Source data:
-- ==== Sys2Proof/Machine/Ops.lean ====
section
/-!
DEFINITION. The named operations over the state: registers and their fields, counters, tables, free values, what the
device sends, time, and byte memories. There is no exception entry: a block raises events, which Flags.lean holds.
-/

namespace Sys2Proof.Machine

/-! ### Registers -/

/-- The word a register holds. -/
def State.reg (s : State) (a : Nat) : Word := SMap.get regReset s.regs a

/-- A register set to a word. -/
def State.setReg (s : State) (a : Nat) (v : Word) : State := { s with regs := SMap.set regReset s.regs a v }

/-- A field of a register of page p. -/
def State.gf (s : State) (p : Nat) (f : Fld) : Nat := fld (s.reg (raddr p f.off)) f.lo f.w

/-- Whether a one-bit field is 1. -/
def State.gb (s : State) (p : Nat) (f : Fld) : Bool := s.gf p f == 1

/-- A field of a register of page p set by hardware. -/
def State.sf (s : State) (p : Nat) (f : Fld) (v : Nat) : State :=
  s.setReg (raddr p f.off) (put (s.reg (raddr p f.off)) f.lo f.w v)

/-- A counter of a page advances and saturates at 0xFFFF_FFFF (R572). -/
def State.cnt (s : State) (p off : Nat) (n : Nat := 1) : State :=
  s.setReg (raddr p off) (BitVec.ofNat 32 (min ((s.reg (raddr p off)).toNat + n) 0xFFFFFFFF))

/-- Every register of a page from one offset up to another set to 0: how CNT_CLR clears the counters of a page. -/
def State.clearRange (s : State) (p lo hi : Nat) : State :=
  (List.range ((hi - lo) / 4 + 1)).foldl (fun t i => t.setReg (raddr p (lo + 4 * i)) 0) s

/-! ### Tables -/

/-- A table entry. -/
def State.ent (s : State) (t : Tbl) (i : Nat) : Entry := SMap.get tblReset s.tbls (tkey t i)

/-- A table entry replaced. -/
def State.setEnt (s : State) (t : Tbl) (i : Nat) (e : Entry) : State :=
  { s with tbls := SMap.set tblReset s.tbls (tkey t i) e }

/-- A field of a table entry. -/
def State.tf (s : State) (t : Tbl) (i : Nat) (f : TFld) : Nat := fld (s.ent t i) f.lo f.w

/-- Whether a one-bit field of a table entry is 1. -/
def State.tb (s : State) (t : Tbl) (i : Nat) (f : TFld) : Bool := s.tf t i f == 1

/-- A field of a table entry set by hardware. -/
def State.st (s : State) (t : Tbl) (i : Nat) (f : TFld) (v : Nat) : State :=
  s.setEnt t i (put (s.ent t i) f.lo f.w v)

/-- A 32-bit counter of a table entry advances and saturates. -/
def State.tcnt (s : State) (t : Tbl) (i : Nat) (f : TFld) (n : Nat := 1) : State :=
  s.st t i f (min (s.tf t i f + n) (2 ^ f.w - 1))

/-- The listed entries of a table, as index and entry: every other entry holds its reset value. -/
def State.listed (s : State) (t : Tbl) : List (Nat × Entry) :=
  (s.tbls.filter (fun e => e.1 / 2 ^ 24 == t.info.page * 16 + t.info.num)).map (fun e => (e.1 % 2 ^ 24, e.2))

/-- A table returned to its reset values. -/
def State.clearTbl (s : State) (t : Tbl) : State :=
  { s with
    tbls := s.tbls.filter (fun e => e.1 / 2 ^ 24 != t.info.page * 16 + t.info.num)
    flt := { s.flt with hurt := s.flt.hurt.filter (fun k => k / 2 ^ 24 != t.info.page * 16 + t.info.num) } }

/-- Whether an entry has had an uncorrectable ECC error since it was last written (R38, R139), and an entry that has been written. -/
def State.hurt (s : State) (t : Tbl) (i : Nat) : Bool := s.flt.hurt.contains (tkey t i)
def State.heal (s : State) (t : Tbl) (i : Nat) : State :=
  { s with flt := { s.flt with hurt := s.flt.hurt.filter (· != tkey t i) } }
def State.rewrite (s : State) (t : Tbl) (i : Nat) (e : Entry) : State := (s.setEnt t i e).heal t i

/-! ### Sending, free values, time -/

/-- The device sends something. -/
def State.emit (s : State) (o : Out) : State := { s with out := o :: s.out }

/-- The device sends several things in order. -/
def State.emits (s : State) (os : List Out) : State := os.foldl State.emit s

/-- A free value below 2 ^ w (Config.freeValue) and the state that has drawn it. -/
def State.draw (s : State) (w : Nat) : Nat × State := (Config.freeValue s.free % 2 ^ w, { s with free := s.free + 1 })

/-- The state that has drawn a free value. DESIGN CHOICE, safe: log entry 7. -/
def State.drawn (s : State) : State := { s with free := s.free + 1 }

/-- The free value the next draw gives, below 2 ^ w. DESIGN CHOICE, safe: log entry 7. -/
def State.nextFree (s : State) (w : Nat) : Nat := Config.freeValue s.free % 2 ^ w

/-- The 48-bit stamp of DEVTIME (R33). -/
def State.stamp (s : State) : Nat := s.sys.devtime % 2 ^ 48

/-- Whether a point of model time has been reached. DESIGN CHOICE, unsafe: log entries 2, 13. -/
def State.due (s : State) (at_ : Nat) : Bool := decide (at_ ≤ s.clock)

/-- Model time in µs and ms. -/
def us (n : Nat) : Nat := n * 1000
def ms (n : Nat) : Nat := n * 1000000

/-- A change of state made only when a condition holds. -/
def State.onlyIf (s : State) (c : Bool) (f : State → State) : State := if c then f s else s

/-- A change of state made for each element of a list, in order. -/
def State.each {α : Type} (s : State) (l : List α) (f : α → State → State) : State := l.foldl (fun t x => f x t) s

/-! ### Byte memories: cells with rising addresses; an unlisted byte reads 0 -/

namespace Memory

/-- What a byte of a memory reads as when nothing is listed for it. -/
def empty (_ : Nat) : Byte := 0

/-- The canonical form of a memory: rising addresses, no byte equal to what an unlisted one reads as. -/
def wf (m : List Host.Cell) : Bool := SMap.wf empty m

/-- One byte. DESIGN CHOICE, unsafe: log entry 9. -/
def read (m : List Host.Cell) (a : Nat) : Byte := SMap.get empty m a

/-- One byte written. -/
def write (m : List Host.Cell) (a : Nat) (b : Byte) : List Host.Cell := SMap.set empty m a b

/-- Bytes read from rising addresses. -/
def readN (m : List Host.Cell) (a n : Nat) : List Byte := (List.range n).map (fun i => read m (a + i))

/-- Bytes written at rising addresses. -/
def writeN (m : List Host.Cell) (a : Nat) : List Byte → List Host.Cell
  | [] => m
  | b :: t => writeN (write m a b) (a + 1) t

/-- A range of a memory that reads 0 again. -/
def clear (m : List Host.Cell) (a n : Nat) : List Host.Cell := m.filter (fun c => c.1 < a || a + n ≤ c.1)

end Memory

/-! ### Ways into BAR0 -/

/-- Whether an access comes through PF0 BAR0, and the PCIe requester ID it carries (R48). -/
def viaPf0 (v : BarPath) : Bool := match v with | .pf0 _ => true | .slot _ _ _ _ => false
def viaRequester (v : BarPath) : Nat := match v with | .pf0 r => r | .slot _ _ _ r => r

/-! ### Pages -/

/-- The page numbers of blocks (R23). -/
def pgDEV : Nat := 0x0
def pgMGQ : Nat := 0x1
def pgMEZ : Nat := 0x2
def pgOAS : Nat := 0x3
def pgCIS : Nat := 0x4
def pgVLT : Nat := 0x5
def pgHST : Nat := 0x6
def pgFLT : Nat := 0x7
def pgBRG : Nat := 0x10
def pgMIR : Nat := 0x20
def pgSWC : Nat := 0x30
def pgERG : Nat := 0x40
def pgWAD : Nat := 0x50
def pgSCH : Nat := 0x60
def pgPOL : Nat := 0x70
def pgLND : Nat := 0x80
def pgHLM : Nat := 0x90
def pgCVN : Nat := 0xFF

/-- Whether the block of a page is ACTIVE (R27). -/
def State.active (s : State) (p : Nat) : Bool := s.gb p HDR.PAGE_STS_ACTIVE

/-- The page that carries the header of a page: the first one in BRG and SWC (R24). -/
def headPage (p : Nat) : Nat := if p / 16 == 1 then 0x10 else if p / 16 == 3 then 0x30 else p

/-- The page whose header a staged write belongs to. -/
def Staged.page : Staged → Nat
  | .reg a _ => headPage (a / 4096)
  | .tbl p _ _ _ => p

/-- Whether the block of a page is held by an apply (R473). -/
def State.applying (s : State) (p : Nat) : Bool :=
  s.gf pgMEZ MEZ.MEZ_STS_STATE == 2 && s.mez.staged.any (fun w => w.page == p)

/-- An access to a page that an apply holds waits for its end (R473). -/
def State.mezWait (s : State) (i : Instr) : State := { s with mez := { s.mez with deferred := s.mez.deferred ++ [i] } }

/-- A row that is an access to a page: it waits while an apply holds the page, and has its effect t otherwise (R473). DEDUCED, unsafe: log entry 145. -/
def State.onPage (s : State) (p : Nat) (i : Instr) (t : State) : State := if s.applying p then s.mezWait i else t

/-- An access to a hall's page: through a doorbell slot it needs an isolation check, which an apply can hold (R473). DEDUCED, unsafe: log entry 154. -/
def State.onSlot (s : State) (via : BarPath) (i : Instr) (t : State) : State :=
  match via with
  | .pf0 _ => t
  | .slot _ _ _ _ => s.onPage pgHLM i t

/-- Whether the block of a page takes no new work: QUIESCE is set (R29), or an apply holds it (R473). -/
def State.quiesce (s : State) (p : Nat) : Bool := s.gb p HDR.PAGE_CTL_QUIESCE || s.applying p

/-- Whether HST withholds its flow-control credits: a frame of the host port waits for admission, or requests that came after
such a frame are still kept back (R13, R275). DEDUCED, unsafe: log entry 153. -/
def State.hostStall (s : State) : Bool := !s.host.stalled.isEmpty || s.gal.waiting.any (·.host)

/-- A later request of the host port is kept back (R275). DEDUCED, unsafe: log entry 153. -/
def State.stallTlp (s : State) (i : Instr) : State := { s with host := { s.host with stalled := s.host.stalled ++ [i] } }

/-- The first port of the group of a port. -/
def groupBase (n : Nat) : Nat := n / 16 * 16

/-! ### What the device shows of itself -/

/-- Whether SMB_ALERT_N is to be driven low (R46): ALERT_EN is 1 and an enabled DEV event is set, in a housekeeping domain
that is on (R587). -/
def State.alertDue (s : State) : Bool :=
  s.sys.hkOn && s.gb pgDEV DEV.SMB_CTL_ALERT_EN && ((s.reg (raddr pgDEV 0x10)) &&& (s.reg (raddr pgDEV 0x14))) != 0

/-- The registers and the pin that always show what the device holds: the requests outstanding toward the host (R64), the
records in the history queue (R566), the writes staged (R467), and SMB_ALERT_N (R46). DEDUCED, unsafe: log entry 119. -/
def State.shown (s : State) : State :=
  let s := s.sf pgHST HST.NP_CTL_NP_OUT (s.host.reqs.length)
  let s := s.sf pgFLT FLT.FLT_STS_QUEUE s.flt.queue.length
  let s := s.sf pgMEZ MEZ.MEZ_STS_COUNT s.mez.staged.length
  let low := s.alertDue
  let s := if s.smb.alertLow == low then s else s.emit (.pin "SMB_ALERT_N" (!low))
  { s with smb := { s.smb with alertLow := low } }

/-- A command ends: what the device shows is brought up to date. -/
def done (s : State) : Host.Outcome State Fault Refusal := .next s.shown

end Sys2Proof.Machine
end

- _WHAT YOU NEED TO DO_
From the entries above, give again exactly the lines running from the line with "apply (R473). -/" to the line with "def State.mezWait (s"; include both of those lines.

- _RESULT_
/-- Whether the block of a page is held by an apply (R473). -/
def State.applying (s : State) (p : Nat) : Bool :=
  s.gf pgMEZ MEZ.MEZ_STS_STATE == 2 && s.mez.staged.any (fun w => w.page == p)

/-- An access to a page that an apply holds waits for its end (R473). -/
def State.mezWait (s : State) (i : Instr) : State := { s with mez := { s.mez with deferred := s.mez.deferred ++ [i] } }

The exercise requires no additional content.